1. Those in which the prefix is followed by the name of a person or thing connected with religion—typical names are Malone, Mallowney, Maglone, and MacEldowney.

2. Those in which Mul has its various stages of meaning, from 'hero, chief,' as in Molloy, down to 'person'—with Gil also meaning 'person,' as in MacElhill.

3. Those like Mulconry, Mulryan, Kilgannon, in which the second element is a personal name, and the prefixes mean 'follower of.'

4. Those like Mulroy, Kilroy, MacElroy, where the prefixes are followed by an adjective describing personal appearance.

5. Diminutives like Mulligan, Gilligan.

Mulloughney (Class 1 or 4) is a Tipperary name. The Registrar's report gives it as a synonym of Moloney; but this is surely wrong, as the gh represents, I take it, a guttural sound. It is probably mael-lachtna, grey-headed person, or mael-Fhachtna, servant of St. Fhachtna, of Ross. Loughney seems to be a shortened form—compare Lally for Mullally. Possibly Loughrey may be but another form of the same name.

Kilcar occurs as a surname in West Mayo; it is probably d.s. of St. Gilla Carthach, from whom Kilcar, in Donegal, takes its name.

Kilrane may be descendant of the follower of Ryan (compare the spelling Mulrean, Mulrane, fox: Mulryan), or it may contain the name of a minor saint, such as the patron of Cill-Riain or Cill-Rioghain, Kilrane, in Donegal, or Cill-Raighne, near Kinnegad.

Mulhall is probably O'Maoilfhabhaill, 'descendant of the traveller,' a name already mentioned. 'Descendant of the follower of Cahill' is a less likely interpretation, as the form Mulcahill would, I think, have been preserved had this been the meaning.

Mulleady, Meleady, Meledy, are forms of frequent occurrence. Can we see in this a name of the first class. O'Maoil-Ida, d.s. of St. Ita (of Limerick—compare Killeedy), Cill-Ide, Church of Ita? I am afraid this interpretation is not well authorized, and that we must see in these names the modern representatives of the annalists.

Mael-éitigh, exactly equivalent to Cinnéitigh, Kennedy. The translation, 'Ugly-head,' is not very flattering; but it will be consoling to reflect that those who originally deserved these names are dead many centuries.

Mael-caere occurs in the Four Masters, and is now represented by Mulcaire and Wilhere (= ui mhaoil-chaere). The meaning is, apparently, servant of Caere (Class 3). Perhaps this Caere is the original of the present name Carr, Kerr. The name seems to have come to us from Scotland, where the famous Cárr, Cárrach, are used, leading to the English Carr. Some branches of the family, however, claim the Gaelic name Ceárr, left-handed, and have a tradition, that endeavours to justify the name. This form would give Kerr in English, and is the form used in Donegal, where the Carrs are called Mac-giolla-cheáirr, d.s. of the left-handed person. There is also an English MacElhair coming from this Gaelic form. The Gaelic form used about Galway is Mac-giolla-Chearra. Is the Mayo name Morcarey connected?

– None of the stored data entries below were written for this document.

-- ==== Sys2Proof/Tests/Slice0.lean ====
section
/-! SUPPORT. The model's own tests: an ill-formed term for each check of WellFormed; every constructor's word written out
bit by bit from the table; one step on small states, with results from the vectors of spec/95; the words the host
places; and a witness for each statement that has hypotheses. -/

namespace Sys2Proof.Tests

open Sys2Proof Sys2Proof.Machine

/-! ### Small states -/

/-- Reset, with the controller's turn at a micro-step, in a phase, with a count and a received word. -/
def ctrlAt (st : CStep) (ph : Phase) (retry : Nat) (w : Word) : State :=
  { State.reset with
    ctrl := { Ctrl.atReset with cstep := st, phase := ph, cRetry := retry, cRxp := w, sel := st.selected }
    link := { Link.atReset with selW := st.selected }
    inputs := { Inputs.atReset with sched := [.controller] } }

/-- Reset, with the peripheral's turn at a micro-step, with a count and a request word, and the enables of the step. -/
def perAt (st : PStep) (retry : Nat) (w : Word) : State :=
  { State.reset with
    per := { Per.atReset with pstep := st, pRetry := retry, pReq := w, pRsp := framedWord Config.idConst }
    link := { Link.atReset with inEn := st.listening, outEn := st.replying }
    inputs := { Inputs.atReset with sched := [.peripheral], samples := [0xF6D7#16] } }

/-- Reset, with the wire's turn and select active. -/
def wireAt (x : Xfer) (inF outF : List Byte) (inEn outEn : Bool) : State :=
  { State.reset with
    link := { Link.atReset with selW := true, xfer := x, inFifo := inF, outFifo := outF, inEn := inEn, outEn := outEn }
    inputs := { Inputs.atReset with sched := [.wire], fills := [0x77#8], underflows := [0xFF#8] } }

/-- A check of the next state; false where there is none. -/
def nextHas (p : State → Bool) (o : Host.Outcome State Fault Refusal) : Bool :=
  match o with
  | .next t => p t
  | _ => false

/-- A run that goes on has a next state. -/
theorem goes_on {o : Host.Outcome State Fault Refusal} (h : nextHas (fun _ => true) o = true) : ∃ t, o = .next t := by
  cases o with
  | next t => exact ⟨t, rfl⟩
  | fault r => cases h
  | refused r => cases h

/-! ### What WellFormed refuses (R111, R112, R114) -/

theorem test_illformed_unrecognized_identity : (Instr.unrecognized 0x0001#16).wellFormed = false := by decide
theorem test_illformed_unrecognized_unit : (Instr.unrecognized 0x0002#16).wellFormed = false := by decide
theorem test_illformed_unrecognized_measurement : (Instr.unrecognized 0x0003#16).wellFormed = false := by decide
theorem test_illformed_noise : (Instr.noise 0xC819#16 0x0001#16).wellFormed = false := by decide
theorem test_illformed_mismatch_detect : (Instr.rspMismatchDetect 0x000A#16).wellFormed = false := by decide
theorem test_illformed_mismatch_unit : (Instr.rspMismatchUnit 0x000B#16).wellFormed = false := by decide
theorem test_illformed_noise_detect : (Instr.rspNoiseDetect 0xC819#16 0#16).wellFormed = false := by decide
theorem test_illformed_noise_unit : (Instr.rspNoiseUnit 0xC819#16 0#16).wellFormed = false := by decide
theorem test_illformed_noise_measurement : (Instr.rspNoiseMeasurement 0xC819#16 0#16).wellFormed = false := by decide

/-! ### Every constructor's word, bit 31 on the left, from the table's encodings (R114) -/

theorem test_word_get_identity :
    decodeWord .request 0b11001000000110010000000000000001#32 = .getIdentity := by decide
theorem test_word_get_unit :
    decodeWord .request 0b11001000000110010000000000000010#32 = .getUnit := by decide
theorem test_word_get_measurement :
    decodeWord .request 0b11001000000110010000000000000011#32 = .getMeasurement := by decide
/-- The upper byte counts: `0x0101` is no command (R107). -/
theorem test_word_unrecognized :
    decodeWord .request 0b11001000000110010000000100000001#32 = .unrecognized 0x0101#16 := by decide
/-- One header bit wrong (vector F15). -/
theorem test_word_noise :
    decodeWord .request 0b11001000000110000000000000000001#32 = .noise 0xC818#16 0x0001#16 := by decide
theorem test_word_rsp_identity :
    decodeWord (.response .detectDevice) 0b11001000000110010000000000001010#32 = .rspIdentity := by decide
theorem test_word_rsp_mismatch_detect :
    decodeWord (.response .detectDevice) 0b11001000000110010000000000001011#32 = .rspMismatchDetect 0x000B#16 := by
  decide
theorem test_word_rsp_noise_detect :
    decodeWord (.response .detectDevice) 0b11111111111111110000000000001010#32 = .rspNoiseDetect 0xFFFF#16 0x000A#16 := by
  decide
theorem test_word_rsp_unit :
    decodeWord (.response .readUnit) 0b11001000000110010000000000001011#32 = .rspUnit := by decide
theorem test_word_rsp_mismatch_unit :
    decodeWord (.response .readUnit) 0b11001000000110010000000000001010#32 = .rspMismatchUnit 0x000A#16 := by decide
theorem test_word_rsp_noise_unit :
    decodeWord (.response .readUnit) 0b11001000000110000000000000001011#32 = .rspNoiseUnit 0xC818#16 0x000B#16 := by
  decide
/-- A measurement of 10 is bit-identical to the identity response (R110). -/
theorem test_word_rsp_measurement :
    decodeWord (.response .readMeasurement) 0b11001000000110010000000000001010#32 = .rspMeasurement 0x000A#16 := by
  decide
theorem test_word_rsp_noise_measurement :
    decodeWord (.response .readMeasurement) 0b00000000000000000000000000000000#32 = .rspNoiseMeasurement 0#16 0#16 := by
  decide

/-! ### Bytes (vectors F7, F12, F15, F16) and what the encoder writes -/

theorem test_bytes_negative : ser .little ⟨0xC819#16, 0xF6D7#16⟩ = ⟨0xD7#8, 0xF6#8, 0x19#8, 0xC8#8⟩ := by decide
theorem test_bytes_negative_big : ser .big ⟨0xC819#16, 0xF6D7#16⟩ = ⟨0xF6#8, 0xD7#8, 0xC8#8, 0x19#8⟩ := by decide
theorem test_bytes_fields_swapped :
    deser .little ⟨0x19#8, 0xC8#8, 0x01#8, 0x00#8⟩ = ⟨0x0001#16, 0xC819#16⟩ := by decide
theorem test_bytes_twice_the_sentinel :
    decode .request .little [0x19#8, 0xC8#8, 0x19#8, 0xC8#8] = .ok (.unrecognized 0xC819#16, []) := by decide
theorem test_bytes_one_bit_wrong :
    decode .request .little [0x01#8, 0x00#8, 0x18#8, 0xC8#8] = .ok (.noise 0xC818#16 0x0001#16, []) := by decide
/-- A fifth byte stays (R173). -/
theorem test_bytes_left_over :
    decode .request .little [0x5A#8, 0x01#8, 0x00#8, 0x19#8, 0xC8#8] = .ok (.noise 0x1900#16 0x015A#16, [0xC8#8]) := by
  decide
theorem test_encode_unit_reply : encode .rspUnit = 0xC819000B#32 := by decide
theorem test_encode_request_big :
    encodeBytes .big .getMeasurement = ⟨0x00#8, 0x03#8, 0xC8#8, 0x19#8⟩ := by decide
theorem test_request_sent : ser .little (packetOf (requestWord .readUnit)) = ⟨0x02#8, 0x00#8, 0x19#8, 0xC8#8⟩ := by
  decide

/-! ### The requests, one step at `P_VALIDATE` (vectors Q1 to Q16) -/

/-- Q1: the reply is `0A 00 19 C8`. -/
theorem test_get_identity :
    nextHas (fun t => t.per.pRsp == 0xC819000A#32 && t.per.pstep == .send) (step (perAt .validate 0 0xC8190001#32)) =
      true := by decide
/-- Q2: the count goes from 7 to 0. -/
theorem test_get_unit :
    nextHas (fun t => t.per.pRsp == 0xC819000B#32 && t.per.pRetry == 0) (step (perAt .validate 7 0xC8190002#32)) =
      true := by decide
theorem test_get_measurement :
    nextHas (fun t => t.per.pstep == .sample && t.inputs.samples == [0xF6D7#16])
      (step (perAt .validate 0 0xC8190003#32)) = true := by decide
/-- Q4: the sample -2345 goes into the reply unmodified. -/
theorem test_sample :
    nextHas (fun t => t.per.pRsp == 0xC819F6D7#32 && t.inputs.samples == []) (step (perAt .sample 0 0xC8190003#32)) =
      true := by decide
/-- Q5: count 3 to 0, an event, no reply. -/
theorem test_unrecognized :
    nextHas (fun t => t.per.pRetry == 0 && t.per.out.log == [.eUnknownCmd 0x0009#16] && t.per.pstep == .enableIn)
      (step (perAt .validate 3 0xC8190009#32)) = true := by decide
/-- Q8: 25 is not greater than 25. -/
theorem test_noise_below :
    nextHas (fun t => t.per.pRetry == 25 && t.per.pstep == .enableIn) (step (perAt .validate 24 0#32)) = true := by
  decide
/-- Q9: the 26th; `E_FRAME`, then `E_BUDGET`. -/
theorem test_noise_above :
    nextHas (fun t => t.per.pRetry == 0 && t.per.pstep == .reset && t.per.out.log == [.eFrame 0xFFFF#16, .eBudget])
      (step (perAt .validate 25 0xFFFFFFFF#32)) = true := by decide

/-! ### The responses, one step at `C_VALIDATE` (vectors K1 to K17) -/

/-- K2. -/
theorem test_rsp_identity :
    nextHas (fun t => t.ctrl.phase == .readUnit && t.ctrl.cRetry == 0)
      (step (ctrlAt .validate .detectDevice 4 0xC819000A#32)) = true := by decide
/-- K8. -/
theorem test_rsp_mismatch_detect :
    nextHas (fun t => t.ctrl.phase == .detectDevice && t.ctrl.cRetry == 1 && t.ctrl.out.log == [.eSemantic 0x010A#16])
      (step (ctrlAt .validate .detectDevice 0 0xC819010A#32)) = true := by decide
/-- K4: the right payload under a wrong header. -/
theorem test_rsp_noise_detect :
    nextHas (fun t => t.ctrl.cRetry == 3 && t.ctrl.out.log == [.eFrame 0xFFFF#16])
      (step (ctrlAt .validate .detectDevice 2 0xFFFF000A#32)) = true := by decide
/-- K9. -/
theorem test_rsp_unit :
    nextHas (fun t => t.ctrl.phase == .readMeasurement && t.ctrl.cRetry == 0)
      (step (ctrlAt .validate .readUnit 0 0xC819000B#32)) = true := by decide
/-- K10. -/
theorem test_rsp_mismatch_unit :
    nextHas (fun t => t.ctrl.phase == .readUnit && t.ctrl.cRetry == 1 && t.ctrl.out.log == [.eSemantic 0x000A#16])
      (step (ctrlAt .validate .readUnit 0 0xC819000A#32)) = true := by decide
/-- K12. -/
theorem test_rsp_noise_unit :
    nextHas (fun t => t.ctrl.phase == .readUnit && t.ctrl.cRetry == 4)
      (step (ctrlAt .validate .readUnit 3 0xC818000B#32)) = true := by decide
/-- K14: -2345 is (-23, 45). -/
theorem test_rsp_measurement :
    nextHas (fun t => t.ctrl.rdWhole.toInt == -23 && t.ctrl.rdFrac.toNat == 45 && t.ctrl.rdValid &&
        t.ctrl.out.log == [.reading (-23) 45] && t.ctrl.cRetry == 0)
      (step (ctrlAt .validate .readMeasurement 3 0xC819F6D7#32)) = true := by decide
/-- K17: -32768 is (-327, 68). -/
theorem test_rsp_measurement_least :
    nextHas (fun t => t.ctrl.out.log == [.reading (-327) 68])
      (step (ctrlAt .validate .readMeasurement 0 0xC8198000#32)) = true := by decide
/-- K15, the validation: no reading. -/
theorem test_rsp_noise_measurement :
    nextHas (fun t => t.ctrl.cRetry == 6 && t.ctrl.rdValid == false && t.ctrl.phase == .readMeasurement)
      (step (ctrlAt .validate .readMeasurement 5 0#32)) = true := by decide

/-! ### The other micro-steps and the link (vectors K5, K6, T1 to T11) -/

/-- K6: 5 is not greater than 5. -/
theorem test_post_below :
    nextHas (fun t => t.ctrl.cstep == .sleep && t.ctrl.cRetry == 5) (step (ctrlAt .post .readUnit 5 0#32)) = true := by
  decide
/-- K15: back to DetectDevice. -/
theorem test_post_above :
    nextHas (fun t => t.ctrl.cstep == .reset && t.ctrl.cRetry == 0 && t.ctrl.phase == .detectDevice)
      (step (ctrlAt .post .readMeasurement 6 0#32)) = true := by decide
/-- T3: the queued byte comes up, the fill byte goes down. -/
theorem test_beat_receiving :
    nextHas (fun t => t.link.xfer == .recv [0x0A#8] && t.link.outFifo == [0x00#8, 0x19#8] && t.link.inFifo == [0x77#8])
      (step (wireAt (.recv []) [] [0x0A#8, 0x00#8, 0x19#8] true true)) = true := by decide
/-- T2: a stale reply is clocked out by a send and discarded. -/
theorem test_beat_sending :
    nextHas (fun t => t.link.xfer == .send ⟨0x01#8, 0x00#8, 0x19#8, 0xC8#8⟩ 1 && t.link.outFifo == [0x00#8] &&
        t.link.inFifo == [0x00#8, 0x01#8])
      (step (wireAt (.send ⟨0x01#8, 0x00#8, 0x19#8, 0xC8#8⟩ 0) [0x00#8] [0x0A#8, 0x00#8] true true)) = true := by
  decide
/-- T5: nothing queued, an underflow draw comes up. -/
theorem test_beat_underflow :
    nextHas (fun t => t.link.xfer == .recv [0x0A#8, 0xFF#8]) (step (wireAt (.recv [0x0A#8]) [] [] false true)) = true := by
  decide
/-- T6: a full buffer sets the flag and stays. -/
theorem test_beat_overrun :
    nextHas (fun t => t.link.overrun && t.link.inFifo.length == 8)
      (step (wireAt (.send ⟨1#8, 2#8, 3#8, 4#8⟩ 1) (List.replicate 8 0x5A#8) [] true true)) = true := by decide
/-- T7: no beat after the fourth. -/
theorem test_beat_not_enabled :
    step (wireAt (.send ⟨1#8, 2#8, 3#8, 4#8⟩ 4) [] [] true true) =
      .next (wireAt (.send ⟨1#8, 2#8, 3#8, 4#8⟩ 4) [] [] true true).advance := rfl
/-- T8: the reset empties both buffers, turns outbound off and leaves inbound as it is. -/
theorem test_transport_reset :
    nextHas (fun t => t.link == { Link.atReset with selW := false })
      (step { perAt .reset 0 0#32 with
        link := { Link.atReset with inFifo := [0xC8#8, 0x00#8], outFifo := [0x0A#8], outEn := true } }) = true := by
  decide

/-! ### The words the host places -/

theorem test_table_word_request : decodeTableWord 32 0xC8190002 = some .getUnit := by decide
theorem test_table_word_response : decodeTableWord 32 0xC819000A = some .rspIdentity := by decide
theorem test_placed_request_runs :
    nextHas (fun t => t.per.pRsp == 0xC819000A#32) (step (State.reset.withFetchWord 32 0xC8190001)) = true := by decide
theorem test_placed_response_runs :
    nextHas (fun t => t.ctrl.phase == .readMeasurement) (step (State.reset.withFetchWord 32 0xC819000B)) = true := by
  decide
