/-- A launch record as its table shows it (R371). -/
def Rec.bytes (r : Rec) : List Byte :=
  [BitVec.ofNat 8 r.st.code, BitVec.ofNat 8 (b2n r.checked + 2 * b2n r.lateNow)] ++ leBytes 2 r.ctx ++ leBytes 4 r.lag ++
  leBytes 8 r.schedId ++ leBytes 8 r.t0 ++ leBytes 8 r.period ++ leBytes 8 r.nominal ++ leBytes 4 r.lambda ++
  leBytes 4 r.peak ++ leBytes 8 r.lates ++ leBytes 2 r.code.code ++ [BitVec.ofNat 8 r.die, BitVec.ofNat 8 r.unit] ++
  leBytes 4 r.node ++ leBytes 8 r.p0 ++ leBytes 8 r.last ++ leBytes 8 r.abortPeriod ++ leBytes 8 r.abortTime ++
  leBytes 4 r.slack ++ leBytes 4 r.skipped ++ leBytes 24 0

/-- The launch record of a context that holds a live launch. -/
def State.liveRec? (s : State) (x : Nat) : Option Nat :=
  (List.find? (fun e => e.2.ctx == x && e.2.st.live) s.sq.recs).map (·.1)

/-- The logical tile a Mule runs for a context: the physical tile of logical tile i on die n (R16, R18). -/
def TileMap.phys (m : TileMap) (i : Nat) : Nat :=
  if i = 0 then m.lt0 else if i = 1 then m.lt1 else if i = 2 then m.lt2 else if i = 3 then m.lt3 else 7

/-- Logical tiles a die offers (R18). -/
def TileMap.count (m : TileMap) : Nat := ((List.range 4).filter fun i => m.phys i ≠ 7).length

/-- CD_TILE_MAP (R18). -/
def TileMap.word (m : TileMap) : Nat :=
  m.lt0 + m.lt1 * 2 ^ 3 + m.lt2 * 2 ^ 6 + m.lt3 * 2 ^ 9 + m.ok * 2 ^ 12 + m.count * 2 ^ 17

/-- Add to a 48-bit event counter (R522). -/
def EvCount.add (e : EvCount) (n : Nat) : EvCount :=
  { count := (e.count + n) % 2 ^ 48, wrap := e.wrap || decide (2 ^ 48 ≤ e.count + n) }

/-- ARR_EV_CYCLES up to an instant: 2.5 cycles to the ns while the PLL runs (R522). -/
def ArrayU.cyclesAt (a : ArrayU) (now : Nat) : EvCount :=
  match a.evFrom with
  | some f => a.evCycles.add ((now - f) * 5 / 2)
  | none => a.evCycles

/-- The array's PLL runs, or does not, from now on (R27, R522). -/
def ArrayU.pll (a : ArrayU) (on : Bool) (now : Nat) : ArrayU :=
  if on then { a with evFrom := some (a.evFrom.getD now) } else { a with evCycles := a.cyclesAt now, evFrom := none }

/-- Whether a tile in a sleep state keeps its PLL running (R27). -/
def Sleep.pllOn : Sleep → Bool
  | .running | .gated => true
  | _ => false

/-- The sleep record of a unit. -/
def State.sleepOf (s : State) : SleepUnit → SleepU
  | .tile d p => (s.tile d p).sleep
  | .hen d => (s.cd d).hen.sleep
  | .ox g => Tab.get {} s.ox.sleeps g
  | .link l => (s.lx l).sleep

/-- Change the sleep record of a unit. -/
def State.modSleep (s : State) (u : SleepUnit) (f : SleepU → SleepU) : State :=
  match u with
  | .tile d p => s.modTile d p fun t => { t with sleep := f t.sleep, arr := t.arr.pll (f t.sleep).st.pllOn s.aonNs }
  | .hen d => s.modCd d fun c => { c with hen := { c.hen with sleep := f c.hen.sleep } }
  | .ox g => { s with ox := { s.ox with sleeps := Tab.set {} s.ox.sleeps g (f (Tab.get {} s.ox.sleeps g)) } }
  | .link l => s.modLx l fun x => { x with sleep := f x.sleep }

end Sys2Proof.Machine
end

MacElmeel most probably belongs to Class 4, and means 'descendant of the bald person.' There is not much probability that it contains the name of St. Michael; the name formerly written MacGillmichael seems to have died out. MacMeel has lost the l sound of the giolla prefix—just as MacEvoy has lost it. I think we should also class here MacAdorey, MacEleavey, which seem to be Mac-giolla-dorcha, d.s. of the dark (featured) man, and Mac-giolla-riabhaigh, d.s. of the grey man. Here MacAtamney would at once suggest (as a mere conjecture, however) the analysis Mac-giolla-tSamhna, descendant of a person connected in some way with the old pre-Christian feast of Samhain,[24] the memory of which is handed down in the curious popular observances connected with Hallow-eve. The occurrence of a form MacAtimney is most favourable to this conjecture. In the United States the form MacTammany is more common.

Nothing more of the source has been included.